St. Francis de Sales says “that in no other action can the Saviour be considered more tender or more loving than in the institution of the Holy Eucharist; in which he, as it were, annihilates himself, and becomes food, in order to penetrate our souls, and to unite himself to the hearts of his faithful servants.” Thus, says St. Chrysostom, with that Lord on whom the angels dare not fix their eyes, we are united, and are made one body and one flesh.22 What shepherd, adds the saint, has ever fed his sheep with his own blood? Even mothers intrust their children to the care of nurses. But Jesus, in the sacrament, nourishes us with his own blood, and unites us to himself.23 And why become our food? Because, says the saint, he loved us ardently, and by making himself our food, he wished to unite himself entirely to us, and to make himself one thing with us.24 Then Jesus Christ wished to perform the greatest of his miracles (He hath made a remembrance of His wonderful works; He hath given food to them that fear Him25) in order to satisfy his desire of remaining with us, and of uniting in one, our heart and his own most holy heart. “O wonderful is Thy love, O Lord Jesus!” exclaims St. Laurence Justinian, “who wished to incorporate us in such a manner with Thyself, that we should have one heart and one soul inseparably united with Thee.”26
That great servant of God, Father de la Colombière, used to say: If anything could shake my faith in the mystery of the Eucharist, I would not doubt of the power, but rather of the love, which God displays in this sacrament. If you ask me how bread becomes the body of Jesus – how Jesus is found in many places, I answer that God can do all things. But if you ask me how it is that God loves men so as to make himself their food, I can only say that I do not understand it, and that the love of Jesus cannot be comprehended. But, O Lord! to reduce Thyself to the condition of food, appears to be an excess of love not suited to Thy majesty. But St. Bernard’s answer is, that love makes lovers forget their own dignity.27 St. Chrysostom also answers that love seeks not what is convenient when there is question of making itself known to the beloved; it goes not where it ought, but where it is carried by the ardor of its desire.28 Justly, then, has the angelic Doctor called this sacrament “a sacrament of love – a pledge of love.”29 And St. Bernard calls it love of loves. St. Mary Magdalene de Pazzi used to call Holy Thursday, the day on which this sacrament was instituted, the day of love.
Affections and Prayers.
O infinite love of Jesus, worthy of infinite love! Ah! my Jesus, when shall I love Thee as Thou hast loved me? Thou couldst do nothing more to make me love Thee; and I have forsaken Thee, O infinite Good! for the sake of vile and miserable goods! Ah! enlighten me, O my God! discover to me always more and more the greatness of Thy goodness, that my whole soul may be enamoured of Thee, and that I may labor to please Thee. I love Thee, O my Jesus! my love, my all; and I wish to unite myself frequently to Thee in this sacrament, in order to detach myself from all things, and to love Thee alone, who art my life. Through the merits of Thy Passion, assist me, O my Redeemer! O Mother of Jesus, and my Mother! do thou, too, assist me; beg of him to inflame my whole heart with his holy love.
THIRD POINT.
How much Jesus Christ desires to Unite Himself to us.

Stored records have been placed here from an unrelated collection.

-- ==== Sys2Proof/Forms.lean ====
section
/-! DEFINITION. The operand forms of the two instruction sets: the M6502 addressing modes (R112) and the Z80 field
tables (R130). -/

namespace Sys2Proof

/-- Which CPU core a machine has (R1, R3). -/
inductive Family where
  | m6502
  | z80
deriving DecidableEq, Repr

/-- The M6502 operand forms that name a byte of memory (R112, R114 to R119). -/
inductive MMode where
  | zp  (b1 : Byte)
  | zpx (b1 : Byte)
  | zpy (b1 : Byte)
  | abs (b1 b2 : Byte)
  | abx (b1 b2 : Byte)
  | aby (b1 b2 : Byte)
  | izx (b1 : Byte)
  | izy (b1 : Byte)
deriving DecidableEq, Repr

/-- The M6502 operand of a read-class instruction: the immediate byte (R113) or a byte of memory. -/
inductive MForm where
  | imm (b1 : Byte)
  | mem (m : MMode)
deriving DecidableEq, Repr

/-- The seven Z80 byte registers an encoding can name; code 6 is the memory operand and is no register (R130, R271). -/
inductive R8 where
  | b | c | d | e | h | l | a
deriving DecidableEq, Repr

/-- The Z80 pairs of the table `rp` (R130). -/
inductive RP where
  | bc | de | hl | sp
deriving DecidableEq, Repr

/-- The Z80 pairs of the table `rp2`, the ones PUSH and POP name (R130). -/
inductive QQ where
  | bc | de | hl | af
deriving DecidableEq, Repr

/-- The index register a DD or FD first byte selects (R135). -/
inductive XY where
  | ix | iy
deriving DecidableEq, Repr

/-- The second operand of `ADD IX,pp` and `ADD IY,pp`: BC, DE, the index register itself, SP (R343). -/
inductive PP where
  | bc | de | self | sp
deriving DecidableEq, Repr

/-- The eight Z80 conditions (R130, R380). -/
inductive CC where
  | nz | z | nc | c | po | pe | p | m
deriving DecidableEq, Repr

/-- The Z80 memory operand: at HL, or at an index register plus a signed displacement (R130, R131). -/
inductive ZMem where
  | hl
  | idx (x : XY) (d : Byte)
deriving DecidableEq, Repr

/-- The operand `s` of the eight accumulator operations (R320). -/
inductive ZSrc where
  | reg (r : R8)
  | imm (n : Byte)
  | mem (m : ZMem)
deriving DecidableEq, Repr

/-- The operand `m` of rotates, shifts, BIT, SET and RES: a register or a byte of memory (R352 to R365). -/
inductive ZTgt where
  | reg (r : R8)
  | mem (m : ZMem)
deriving DecidableEq, Repr

/-- The three interrupt modes (R38, R399). -/
inductive ImMode where
  | im0 | im1 | im2
deriving DecidableEq, Repr

/-- The direction of a Z80 block instruction: upwards (LDI, CPI, INI, OUTI) or downwards (LDD, CPD, IND, OUTD). -/
inductive Dir where
  | up | down
deriving DecidableEq, Repr

/-! ### Operations of the M6502, by class (R124, R245) -/

/-- A register an M6502 store names. -/
inductive MReg where
  | a | x | y
deriving DecidableEq, Repr

/-- The read-class operations of the M6502 (R124). -/
inductive MReadOp where
  | lda | ldx | ldy | adc | sbc | and | ora | eor | cmp | cpx | cpy | bit
deriving DecidableEq, Repr

/-- The modify-class operations of the M6502 (R124); the shifts have an accumulator form as well. -/
inductive MModOp where
  | asl | lsr | rol | ror | inc | dec
deriving DecidableEq, Repr

/-- The M6502 instructions that touch registers and flags alone: transfers, register increments and decrements, flag
instructions, NOP. -/
inductive MImpl where
  | tax | tay | txa | tya | tsx | txs
  | inx | iny | dex | dey
  | clc | sec | cld | sed | cli | sei | clv | nop
deriving DecidableEq, Repr

/-- The eight branch conditions of the M6502 (R246 to R253). -/
inductive MCond where
  | cc | cs | eq | ne | mi | pl | vc | vs
deriving DecidableEq, Repr

/-! ### Operations of the Z80, by class -/

/-- The eight accumulator operations `alu[k]` (R130). -/
inductive ZAlu where
  | add | adc | sub | sbc | and | xor | or | cp
deriving DecidableEq, Repr

/-- The seven defined rotates and shifts `rot[k]` (R130). -/
inductive ZRot where
  | rlc | rrc | rl | rr | sla | sra | srl
deriving DecidableEq, Repr

/-- The four accumulator rotates (R348 to R351). -/
inductive ZAccRot where
  | rlca | rrca | rla | rra
deriving DecidableEq, Repr

/-- The general-purpose accumulator and flag operations (R335 to R339). -/
inductive ZGen where
  | daa | cpl | neg | ccf | scf
deriving DecidableEq, Repr

/-- INC or DEC (R329 to R334, R344 to R347). -/
inductive IncDec where
  | inc | dec
deriving DecidableEq, Repr

/-- The three 16-bit additions and subtractions on HL (R340 to R342). -/
inductive ZArith16 where
  | add | adc | sbc
deriving DecidableEq, Repr

/-- A register pair of a 16-bit load or of a push: a pair of `rp` or an index register. -/
inductive Pair where
  | rp (p : RP)
  | xy (x : XY)
deriving DecidableEq, Repr

/-- What PUSH and POP name: a pair of `rp2` or an index register. -/
inductive StackPair where
  | qq (q : QQ)
  | xy (x : XY)
deriving DecidableEq, Repr

/-- HL or the index register that a DD or FD first byte puts in its place (R130). -/
inductive HLXY where
  | hl
  | xy (x : XY)
deriving DecidableEq, Repr

/-- The special registers that LD moves to and from the accumulator (R284 to R287). -/
inductive IR where
  | i | r
deriving DecidableEq, Repr

/-! ### What is no instruction -/

/-- The kinds of illegal opcode (R126, R137). -/
inductive Illegal where
  /-- One of the M6502 bytes with no row (R126). -/
  | m6502
  /-- `CB 30` to `CB 37` (R137 a). -/
  | z80Cb
  /-- `ED` and a byte with no row (R137 b). -/
  | z80Ed
  /-- `DD` or `FD` and a byte with no row (R137 c). -/
  | z80Prefix
  /-- `DD CB d op` or `FD CB d op` with no row (R137 d). -/
  | z80IndexCb
deriving DecidableEq, Repr

end Sys2Proof
end

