-- ==== Sys2Proof/Syntax.lean ====
section
/-! DEFINITION. The instructions of both families: one constructor per row of the opcode table, its operands the operand
bytes of the row in address order (R111, R112, R128). A name begins with the family (`m` for the M6502, `z` for the Z80)
and goes on with the row's mnemonic; `at` stands for the parentheses of a memory operand and `alt` for the prime of the
alternate set. `zLdEd_…` are the longer encodings of two loads (R291, R294). -/

namespace Sys2Proof
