-- ==== Sys2Proof/View.lean ====
section
/-! DEFINITION. The shape of every instruction: its operation and its operands, apart from its encoding. Many rows of the
opcode table differ in the operand's name alone; a statement about a shape speaks of every one of them. The table below is
read row by row beside the opcode table (R123, R132 to R136). -/

namespace Sys2Proof

/-- The shapes of the M6502 instructions (R123). -/
inductive MView where
  | read (op : MReadOp) (f : MForm)
  | store (r : MReg) (md : MMode)
  | modify (op : MModOp) (md : MMode)
  | acc (op : MModOp)
  | implied (op : MImpl)
  | pha
  | php
  | pla
  | plp
  | jmp (b1 : Byte) (b2 : Byte)
  | jmpInd (b1 : Byte) (b2 : Byte)
  | jsr (b1 : Byte) (b2 : Byte)
  | rts
  | rti
  | branch (k : MCond) (b1 : Byte)
  | brk
  | halt
deriving DecidableEq, Repr

/-- The shapes of the Z80 instructions (R132 to R136). `hl` operands of `rp` are HL itself; index registers have arguments
of their own. -/
inductive ZView where
  | ldRR (r : R8) (q : R8)
  | ldRN (r : R8) (n : Byte)
  | ldRM (r : R8) (m : ZMem)
  | ldMR (m : ZMem) (r : R8)
  | ldMN (m : ZMem) (n : Byte)
  | ldAP (p : RP)
  | ldANn (lo : Byte) (hi : Byte)
  | ldPA (p : RP)
  | ldNnA (lo : Byte) (hi : Byte)
  | ldAIR (k : IR)
  | ldIRA (k : IR)
  | ldPN (p : Pair) (lo : Byte) (hi : Byte)
  | ldHLNn (lo : Byte) (hi : Byte)
  | ldPNn (p : Pair) (lo : Byte) (hi : Byte)
  | ldNnHL (lo : Byte) (hi : Byte)
  | ldNnP (p : Pair) (lo : Byte) (hi : Byte)
  | ldSP (p : HLXY)
  | push (p : StackPair)
  | pop (p : StackPair)
  | exDEHL
  | exAF
  | exx
  | exSP (p : HLXY)
  | ldBlock (d : Dir) (rep : Bool)
  | cpBlock (d : Dir) (rep : Bool)
  | alu (op : ZAlu) (src : ZSrc)
  | incDecR (op : IncDec) (r : R8)
  | incDecM (op : IncDec) (m : ZMem)
  | gen (op : ZGen)
  | arith16 (op : ZArith16) (p : RP)
  | addXY (x : XY) (p : PP)
  | incDec16 (op : IncDec) (p : Pair)
  | accRot (op : ZAccRot)
  | rot (op : ZRot) (tgt : ZTgt)
  | rld
  | rrd
  | bit (b : Nat) (tgt : ZTgt)
  | setB (b : Nat) (tgt : ZTgt)
  | resB (b : Nat) (tgt : ZTgt)
  | jp (lo : Byte) (hi : Byte)
  | jpCC (k : CC) (lo : Byte) (hi : Byte)
  | jr (e : Byte)
  | jrCC (k : CC) (e : Byte)
  | jpHL (p : HLXY)
  | djnz (e : Byte)
  | call (lo : Byte) (hi : Byte)
  | callCC (k : CC) (lo : Byte) (hi : Byte)
  | ret
  | retCC (k : CC)
  | reti
  | retn
  | rst (y : Nat)
  | nop
  | halt
  | di
  | ei
  | im (k : ImMode)
  | inAN (n : Byte)
  | inRC (r : R8)
  | inBlock (d : Dir) (rep : Bool)
  | outNA (n : Byte)
  | outCR (r : R8)
  | outBlock (d : Dir) (rep : Bool)
deriving DecidableEq, Repr

/-- The shape of an instruction of either family. -/
inductive View where
  | m (v : MView)
  | z (v : ZView)
deriving DecidableEq, Repr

Let us, in the third place, consider the great ardor with which Jesus Christ desires that we should receive him in Holy Communion. Jesus knowing that His hour was come.30 But how could Jesus call the night on which his bitter Passion should commence, His hour? He calls it His hour, because on that night he was to institute this divine sacrament in order to unite himself entirely to his beloved souls. This desire made him say: With desire I have desired to eat this pasch with you.31 Words by which the Redeemer wished to show us the great ardor with which he desired to unite himself to each of us in this sacrament. With desire I have desired. Words which, according to St. Laurence Justinian, proceeded from his immense love for us. This is the language of the most burning love.32 The Redeemer wished to give himself to us under the appearance of bread, that all might be able to receive him. Had he given himself to us under the appearance of costly food, the poor would not be able to receive him, and had he instituted the Holy Sacrament under the appearance of any other cheap food, this perhaps would not be found in all parts of the world. Jesus wished to leave himself under the species of bread, because it costs but little, and is found in every country: so that all persons in all places may find him and receive him.
Through his great desire that we should receive him, the Redeemer not only presses us to receive him by so many invitations: Come, eat My bread, and drink the wine which I have mingled for you.33 Eat, O friends, and drink, and be inebriated, My dearly beloved,34 but he also commands us to receive him. Take ye, and eat: this is My body.35 Moreover, he endeavors to allure us to the holy table by promises of eternal life. He that eateth My flesh and drinketh My blood, hath life everlasting. He that eateth this bread shall live forever.36 He also threatens to exclude from paradise all who neglect to receive him in the holy sacrament. Except you eat the flesh of the Son of man, and drink His blood, you shall not have life in you.37 These invitations, promises, and threats all proceed from the ardent desire of Jesus Christ to unite himself to us in this sacrament. And this desire springs from the great love which he bears us: for, as St. Francis de Sales says, the end of love is nothing else than to be united with the object of love. And because in this sacrament Jesus unites himself entirely to the soul – He that eateth My flesh and drinketh My blood, abideth in Me and I in him.38 Therefore he desires so ardently that we should receive him. Our Lord said one day to St. Mechtilde: “The bee does not cast itself on the flower from which it sucks the honey, with as much ardor as I come to the soul that desires to receive me.”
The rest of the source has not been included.